@[simp] theorem modCore_groves : (s.modCore c f).groves = s.groves := rfl
@[simp] theorem modCore_glades : (s.modCore c f).glades = s.glades := rfl
@[simp] theorem modCore_mem : (s.modCore c f).mem = s.mem := rfl
@[simp] theorem modCore_hostMem : (s.modCore c f).hostMem = s.hostMem := rfl
@[simp] theorem modCore_owner : (s.modCore c f).owner = s.owner := rfl
@[simp] theorem modCore_poison : (s.modCore c f).poison = s.poison := rfl
@[simp] theorem modCore_biterr : (s.modCore c f).biterr = s.biterr := rfl
@[simp] theorem modCore_comp : (s.modCore c f).comp = s.comp := rfl
@[simp] theorem modCore_msys : (s.modCore c f).msys = s.msys := rfl
@[simp] theorem modCore_rcbs : (s.modCore c f).rcbs = s.rcbs := rfl
@[simp] theorem modCore_tenants : (s.modCore c f).tenants = s.tenants := rfl
@[simp] theorem modCore_pages : (s.modCore c f).pages = s.pages := rfl
@[simp] theorem modCore_route : (s.modCore c f).route = s.route := rfl
@[simp] theorem modCore_pairs : (s.modCore c f).pairs = s.pairs := rfl
@[simp] theorem modCore_links : (s.modCore c f).links = s.links := rfl
@[simp] theorem modCore_prefixes : (s.modCore c f).prefixes = s.prefixes := rfl
@[simp] theorem modCore_advertised : (s.modCore c f).advertised = s.advertised := rfl
@[simp] theorem modCore_reqs : (s.modCore c f).reqs = s.reqs := rfl
@[simp] theorem modCore_recvs : (s.modCore c f).recvs = s.recvs := rfl
@[simp] theorem modCore_sends : (s.modCore c f).sends = s.sends := rfl
@[simp] theorem modCore_nextOrder : (s.modCore c f).nextOrder = s.nextOrder := rfl
@[simp] theorem modCore_saveBase : (s.modCore c f).saveBase = s.saveBase := rfl
@[simp] theorem modCore_saveSize : (s.modCore c f).saveSize = s.saveSize := rfl
@[simp] theorem modCore_saved : (s.modCore c f).saved = s.saved := rfl
@[simp] theorem modCore_remote : (s.modCore c f).remote = s.remote := rfl
@[simp] theorem modCore_nextOp : (s.modCore c f).nextOp = s.nextOp := rfl
@[simp] theorem modCore_held : (s.modCore c f).held = s.held := rfl
@[simp] theorem modCore_forwards : (s.modCore c f).forwards = s.forwards := rfl
@[simp] theorem modCore_delayed : (s.modCore c f).delayed = s.delayed := rfl
@[simp] theorem modCore_out : (s.modCore c f).out = s.out := rfl
@[simp] theorem modCore_mgmtEvents : (s.modCore c f).mgmtEvents = s.mgmtEvents := rfl
@[simp] theorem modCore_tinvTenant : (s.modCore c f).tinvTenant = s.tinvTenant := rfl
@[simp] theorem modCore_tinvAll : (s.modCore c f).tinvAll = s.tinvAll := rfl
@[simp] theorem modCore_tinvJob : (s.modCore c f).tinvJob = s.tinvJob := rfl
@[simp] theorem modCore_tinvStart : (s.modCore c f).tinvStart = s.tinvStart := rfl
@[simp] theorem modCore_tinvEnd : (s.modCore c f).tinvEnd = s.tinvEnd := rfl
@[simp] theorem modCore_fsusp : (s.modCore c f).fsusp = s.fsusp := rfl
@[simp] theorem modCore_timer : (s.modCore c f).timer = s.timer := rfl
@[simp] theorem modCore_cycles : (s.modCore c f).cycles = s.cycles := rfl
@[simp] theorem modCore_perf : (s.modCore c f).perf = s.perf := rfl
@[simp] theorem modCore_bootState : (s.modCore c f).bootState = s.bootState := rfl
@[simp] theorem modCore_mr : (s.modCore c f).mr = s.mr := rfl
@[simp] theorem modCore_flash : (s.modCore c f).flash = s.flash := rfl
@[simp] theorem modCore_i3cAddr : (s.modCore c f).i3cAddr = s.i3cAddr := rfl
@[simp] theorem modCore_i3cBuf : (s.modCore c f).i3cBuf = s.i3cBuf := rfl
@[simp] theorem modCore_clockMHz : (s.modCore c f).clockMHz = s.clockMHz := rfl
@[simp] theorem modCore_overtemp : (s.modCore c f).overtemp = s.overtemp := rfl
@[simp] theorem modCore_agenda : (s.modCore c f).agenda = s.agenda := rfl
@[simp] theorem modCore_cur : (s.modCore c f).cur = s.cur := rfl
@[simp] theorem modCore_fresh : (s.modCore c f).fresh = s.fresh := rfl
@[simp] theorem modCore_waiters : (s.modCore c f).waiters = s.waiters := rfl
@[simp] theorem modCore_barCycle : (s.modCore c f).barCycle = s.barCycle := rfl
@[simp] theorem modCore_images : (s.modCore c f).images = s.images := rfl
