-- ==== Sys2Proof/Tests/Slice0.lean ====
section
/-! SUPPORT. Tests: ill-formed instructions; words written out from the tables of encodings; results worked out by hand
from the rules; and for every statement of Certificates/Slice0 that has hypotheses, states and operands that meet them, clause
by clause. Where a hypothesis says what a part of a meaning gives, the witness looks at the result of that part. -/

open Sys2Proof Sys2Proof.Machine
namespace Sys2Proof.Tests
set_option Elab.async false

/-! ## Ill-formed instructions, one for each check of R76 to R79 -/

theorem test_wf_scalar_registers : (Instr.add (.reg 48) (.reg 1) (.reg 2)).wf = false ∧ (Instr.add (.reg 3) (.reg 48) (.reg 2)).wf = false ∧
    (Instr.add (.reg 3) (.reg 1) (.reg 48)).wf = false ∧ (Instr.add (.queue 8) (.reg 1) (.reg 2)).wf = false ∧
    (Instr.add (.reg 3) (.queue 8) (.reg 2)).wf = false ∧ (Instr.add (.reg 47) (.queue 7) (.reg 47)).wf = true := by decide
theorem test_wf_one_literal : (Instr.add (.reg 3) (.lit32 1) (.lit64 2)).wf = false ∧ (Instr.add (.reg 3) (.lit32 1) (.reg 2)).wf = true := by decide
theorem test_wf_destination_read : (Instr.bfi (.queue 0) (.reg 1) (.reg 2)).wf = false ∧ (Instr.vfma (.queue 4) (.reg 1) (.reg 2) false false 0).wf = false ∧
    (Instr.bfi .discard (.reg 1) (.reg 2)).wf = true := by decide
theorem test_wf_tiles : (Instr.vadd (.queue 3) (.reg 1) (.reg 2) false false 0).wf = false ∧ (Instr.vadd (.reg 3) (.queue 4) (.reg 2) false false 0).wf = false ∧
    (Instr.vadd (.reg 48) (.reg 1) (.reg 2) false false 0).wf = false ∧ (Instr.vld (.queue 4) (.reg 1) (.reg 2) 0).wf = false ∧
    (Instr.vst (.queue 3) (.reg 1) (.reg 2) 0).wf = false ∧ (Instr.vadd (.queue 4) (.queue 3) (.reg 2) false false 0).wf = true := by decide
theorem test_wf_hold : (Instr.vadd (.reg 3) (.queue 0) (.reg 2) true false 0).wf = false ∧ (Instr.vadd (.reg 3) (.reg 1) .zero false true 0).wf = false ∧
    (Instr.vabs (.reg 3) .zero true 0).wf = false ∧ (Instr.vadd (.reg 3) (.reg 1) (.reg 2) true true 0).wf = true := by decide
theorem test_wf_short_fields : (Instr.loop .eqz 48 1).wf = false ∧ (Instr.rdq 8 1).wf = false ∧ (Instr.qzst 8 (.reg 1) (.reg 2)).wf = false ∧
    (Instr.amoAdd (.reg 3) 32 2 .relaxed .core).wf = false ∧ (Instr.amoAdd (.reg 3) 1 32 .relaxed .core).wf = false ∧
    (Instr.amoAdd (.reg 48) 1 2 .relaxed .core).wf = false := by decide
theorem test_wf_field_values : (Instr.vldb (.reg 3) (.reg 1) (.reg 2) 7).wf = false ∧ (Instr.vlda (.reg 3) (.reg 1) (.reg 2) true false .raw).wf = false ∧
    (Instr.vsel (.reg 3) (.reg 1) (.reg 2) false false 0).wf = false ∧ (Instr.vsplit (.reg 3) (.reg 1) 3 false).wf = false ∧
    (Instr.mzero 1 2 true).wf = false ∧ (Instr.qrda (.reg 1) .ang true).wf = false ∧ (Instr.ld (.reg 3) (.reg 1) (.reg 2) true .d).wf = false := by decide
theorem test_wf_predicates : (Instr.vpset .first 3 (.reg 1) 1 0 false).wf = false ∧ (Instr.vpset .all 3 (.reg 0) 1 0 false).wf = false ∧
    (Instr.vpset .and 3 (.reg 1) 1 2 false).wf = false ∧ (Instr.vpset .not 3 (.reg 0) 1 2 false).wf = false ∧
    (Instr.vpset .first 3 (.reg 1) 0 0 true).wf = true := by decide
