-- ==== Sys2Proof/Config.lean ====
section
/-! DEFINITION. The configuration record of 00_scope.md R5, the parameters the spec fixes, and the free values: constants
with no body, for what the spec leaves open. -/

namespace Sys2Proof

/-- The parameters of 00_scope.md R5 that no source gives a value (`OPEN`). The limits R5 sets on them hold by the shape of
the fields, so every record is an admissible one (log 3): an opcode whose low bits are zero is held by its high bits, a
font table of `5 * N5` bytes as `N5` glyphs of five, `FONT3` as the glyphs that follow the documented glyph of digit value
0, at least fifteen of them. The parameters as R5 names them are in Machine/Params.lean. -/
structure Params where
  /-- `ADDR_W`, the address byte START sends for a write transaction to the display. -/
  addrW : Byte
  /-- `ADDR7`, informative: no rule reads it. -/
  addr7 : BitVec 7
  /-- `INIT_SEQ`, the controller's configuration bytes in the order they are sent. -/
  initSeq : List Byte
  /-- `COL_LO_OP[7:4]`; bits 3:0 are zero. -/
  colLoHigh : BitVec 4
  /-- `COL_HI_OP[7:4]`; bits 3:0 are zero. -/
  colHiHigh : BitVec 4
  /-- `PAGE_OP[7:3]`; bits 2:0 are zero. -/
  pageHigh : BitVec 5
  /-- `PANEL_W`, in pixels; no rule of the block reads it. -/
  panelW : Nat
  /-- `PANEL_H`, in pixels; no rule of the block reads it. -/
  panelH : Nat
  /-- The glyphs of `FONT5`, character code 32 first. -/
  glyphs5 : List (Vector Byte 5)
  /-- The glyphs of `FONT3` for digit values 1 to 15. -/
  glyphs3 : Vector (Vector Byte 3) 15
  /-- The glyphs of `FONT3` from digit value 16 on. -/
  glyphs3More : List (Vector Byte 3)
  /-- Picks `BLANK_VAL`; see `Params.blankVal`. -/
  blankPick : Nat
  /-- Picks `COLON_VAL`; see `Params.colonVal`. -/
  colonPick : Nat
  /-- `TERM`, the value that ends a string. -/
  term : Byte
  /-- `RESET_DRV`, data line: the drive bit after reset, one of two values. -/
  resetDrvSda : Bool
  /-- `RESET_DRV`, clock line. -/
  resetDrvScl : Bool
  /-- `T_HIGH_MIN`; no rule of the model depends on it. -/
  tHighMin : Nat
  /-- `T_LOW_MIN`; no rule of the model depends on it. -/
  tLowMin : Nat
  /-- `T_STEP`; no rule of the model depends on it. -/
  tStep : Nat
  deriving DecidableEq, Repr, Inhabited

/-- The three orders in which the two releases of BOTH_REL may reach the lines (40_line_microops.md R77). -/
inductive ReleaseOrder where
  | dataFirst
  | clockFirst
  | together
  deriving DecidableEq, Repr, Inhabited

/-- What the observer may read where clock and data change in the same pair: anything of these (93_implementation_defined.md
U2). -/
inductive SimultaneousReading where
  | noEvent
  | startCond
  | stopCond
  | rise (bit : Bool)
  deriving DecidableEq, Repr, Inhabited

namespace Config

/-- `CMD_MODE`: "command stream follows" (00_scope.md R5). -/
def cmdMode : Byte := 0x00
/-- `DAT_MODE`: "data stream follows". -/
def datMode : Byte := 0x40
/-- `BASE5`. -/
def base5 : Nat := 32
/-- `BPG5`. -/
def bpg5 : Nat := 5
/-- `BASE3`. -/
def base3 : Nat := 0
/-- `BPG3`. -/
def bpg3 : Nat := 3
/-- `SRC_SIZE`. -/
def srcSize : Nat := 4096
/-- The number of entries of `FB` (10_state.md R18). -/
def fbSize : Nat := 8
/-- `FONT3[0..2]`, the documented glyph of digit value 0 (43_renderer.md R118). -/
def digit0 : Vector Byte 3 := #v[0x7F, 0x41, 0x7F]
/-- `F_BUS_MAX`, bits per second; no rule of the model depends on it. -/
def fBusMax : Nat := 400000

/-- The parameters of the machine that `State.reset` is the reset state of: any record (log 2). -/
opaque params : Params

/-- What `RXD` holds after reset, by the count of resets: 10_state.md R23 gives it no value (log 5). -/
opaque unwrittenRxd : Nat → Byte

/-- What an `FB` entry the host has not written since reset holds, by the count of resets and the entry (log 6). -/
opaque unwrittenFb : Nat → Nat → Byte

/-- What a `SRC` byte the host has not written since reset holds, by the count of resets and the address (log 7). -/
opaque unwrittenSrc : Nat → Nat → Byte

/-- What lies past the end of `FONT5`; no legal command reads it (20_memory.md R41, log 16). -/
opaque pastFont5 : Nat → Byte

/-- What lies past the end of `FONT3`; no legal command reads it (20_memory.md R41, log 16). -/
opaque pastFont3 : Nat → Byte

/-- The order in which the two releases of the `n`-th BOTH_REL reach the lines: unspecified (40_line_microops.md R77, log 9). -/
opaque releaseOrder : Nat → ReleaseOrder

/-- What the observer reads where both lines change in the same pair of the waveform, by the count of resets and the pair's
place in the waveform: unspecified (40_line_microops.md R80, 93_implementation_defined.md U2, log 18). -/
opaque simultaneous : Nat → Nat → SimultaneousReading

/-- Whether the environment pulls the data line LOW at the start of the run: a free input (log 10). -/
opaque envSdaLowAtStart : Bool

/-- Whether the environment pulls the clock line LOW at the start of the run: a free input (log 10). -/
opaque envSclLowAtStart : Bool

end Config
end Sys2Proof
end

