-- ==== Sys2Proof/Machine/Params.lean ====
section
/-! DEFINITION. The parameters of 00_scope.md R5 under the names R5 gives them, the two font tables as byte spaces
(20_memory.md R31, R32), and the operand conditions of 30_encoding.md R58 that read no state. -/

namespace Sys2Proof
namespace Params

/-- `COL_LO_OP`: bits 3:0 zero. -/
def colLoOp (p : Params) : Byte := p.colLoHigh ++ 0#4

/-- `COL_HI_OP`: bits 3:0 zero. -/
def colHiOp (p : Params) : Byte := p.colHiHigh ++ 0#4

/-- `PAGE_OP`: bits 2:0 zero. -/
def pageOp (p : Params) : Byte := p.pageHigh ++ 0#3

/-- `N5`, the number of glyphs in `FONT5`. -/
def n5 (p : Params) : Nat := p.glyphs5.length

/-- `N3`, the number of glyphs in `FONT3`, at least 16. -/
def n3 (p : Params) : Nat := p.glyphs3More.length + 16

/-- `FONT5` as its byte space of `5 * N5` addresses (20_memory.md R31). -/
def font5 (p : Params) : List Byte := p.glyphs5.flatMap Vector.toList

/-- `FONT3` as its byte space of `3 * N3` addresses; the glyph of digit value 0 first (20_memory.md R32). -/
def font3 (p : Params) : List Byte :=
  (Config.digit0 :: (p.glyphs3.toList ++ p.glyphs3More)).flatMap Vector.toList

/-- `MemRead(FONT5, a, 1)`. Past the table nothing is stated and the value is free; a legal command never reads there
(20_memory.md R41). -/
def readFont5 (p : Params) (a : Nat) : Byte := (p.font5[a]?).getD (Config.pastFont5 a)

/-- `MemRead(FONT3, a, 1)`. -/
def readFont3 (p : Params) (a : Nat) : Byte := (p.font3[a]?).getD (Config.pastFont3 a)

/-- `BLANK_VAL`: some value below `N3` that fits 8 bits; the block treats it as any other value (43_renderer.md R123). -/
def blankVal (p : Params) : Byte := BitVec.ofNat 8 (p.blankPick % min p.n3 256)

/-- `COLON_VAL`. -/
def colonVal (p : Params) : Byte := BitVec.ofNat 8 (p.colonPick % min p.n3 256)

/-- RCHAR's operand condition: `value >= 32` and `value - 32 < N5` (30_encoding.md R58). -/
def charOk (p : Params) (c : Byte) : Bool := decide (Config.base5 ≤ c.toNat) && decide (c.toNat - Config.base5 < p.n5)

/-- RDIGIT's operand condition: `value < N3` (30_encoding.md R58). -/
def digitOk (p : Params) (v : Byte) : Bool := decide (v.toNat < p.n3)

end Params

/-- STREAM's operand condition: `ptr + len <= SRC_SIZE`, in unbounded naturals (30_encoding.md R58, 20_memory.md R41). -/
def streamFits (ptr len : BitVec 12) : Bool := decide (ptr.toNat + len.toNat ≤ Config.srcSize)

end Sys2Proof
end

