-- ==== Sys2Proof/Machine/Step.lean ====
section
/-! DEFINITION. One step of the machine: one turn of the sequencer, of the host or of the environment, or a reset. -/

namespace Sys2Proof.Machine

/-- One step. -/
def step (s : State) : Host.Outcome State Fault Refusal :=
  match s.nextTurn with
  | .sequencer => sequencerTurn s.popTurn
  | .host => hostTurn s.popTurn
  | .env sdaLow sclLow => .next (s.popTurn.setEnv sdaLow sclLow)
  | .reset => .next s.popTurn.resetBlock

/-- `s` with a table row's instruction where the next step takes its instruction from. A command word is the host's next
access, issued on an idle sequencer in the turn that comes next; a micro-operation is the whole plan, and the next turn is
the sequencer's (log 17). Codes 6 and 7 never occur in a plan and change nothing. -/
def State.withFetchWord (s : State) (nbits w : Nat) : State :=
  if nbits ≤ 8 then
    match uopOfTableBits w with
    | some u => { s with plan := [u], upc := 0, sched := .sequencer :: s.sched }
    | none => s
  else
    { s with plan := [], upc := 0, host := .issue (BitVec.ofNat 32 w) :: s.host, sched := .host :: s.sched }

end Sys2Proof.Machine
end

#### TASK TO CARRY OUT
Retype the entries exactly from the first line, stopping after the line with "s.rcbs := rfl".

#### EXERCISE OUTPUT
@[simp] theorem modCore_groves : (s.modCore c f).groves = s.groves := rfl
@[simp] theorem modCore_glades : (s.modCore c f).glades = s.glades := rfl
@[simp] theorem modCore_mem : (s.modCore c f).mem = s.mem := rfl
@[simp] theorem modCore_hostMem : (s.modCore c f).hostMem = s.hostMem := rfl
@[simp] theorem modCore_owner : (s.modCore c f).owner = s.owner := rfl
@[simp] theorem modCore_poison : (s.modCore c f).poison = s.poison := rfl
@[simp] theorem modCore_biterr : (s.modCore c f).biterr = s.biterr := rfl
@[simp] theorem modCore_comp : (s.modCore c f).comp = s.comp := rfl
@[simp] theorem modCore_msys : (s.modCore c f).msys = s.msys := rfl
@[simp] theorem modCore_rcbs : (s.modCore c f).rcbs = s.rcbs := rfl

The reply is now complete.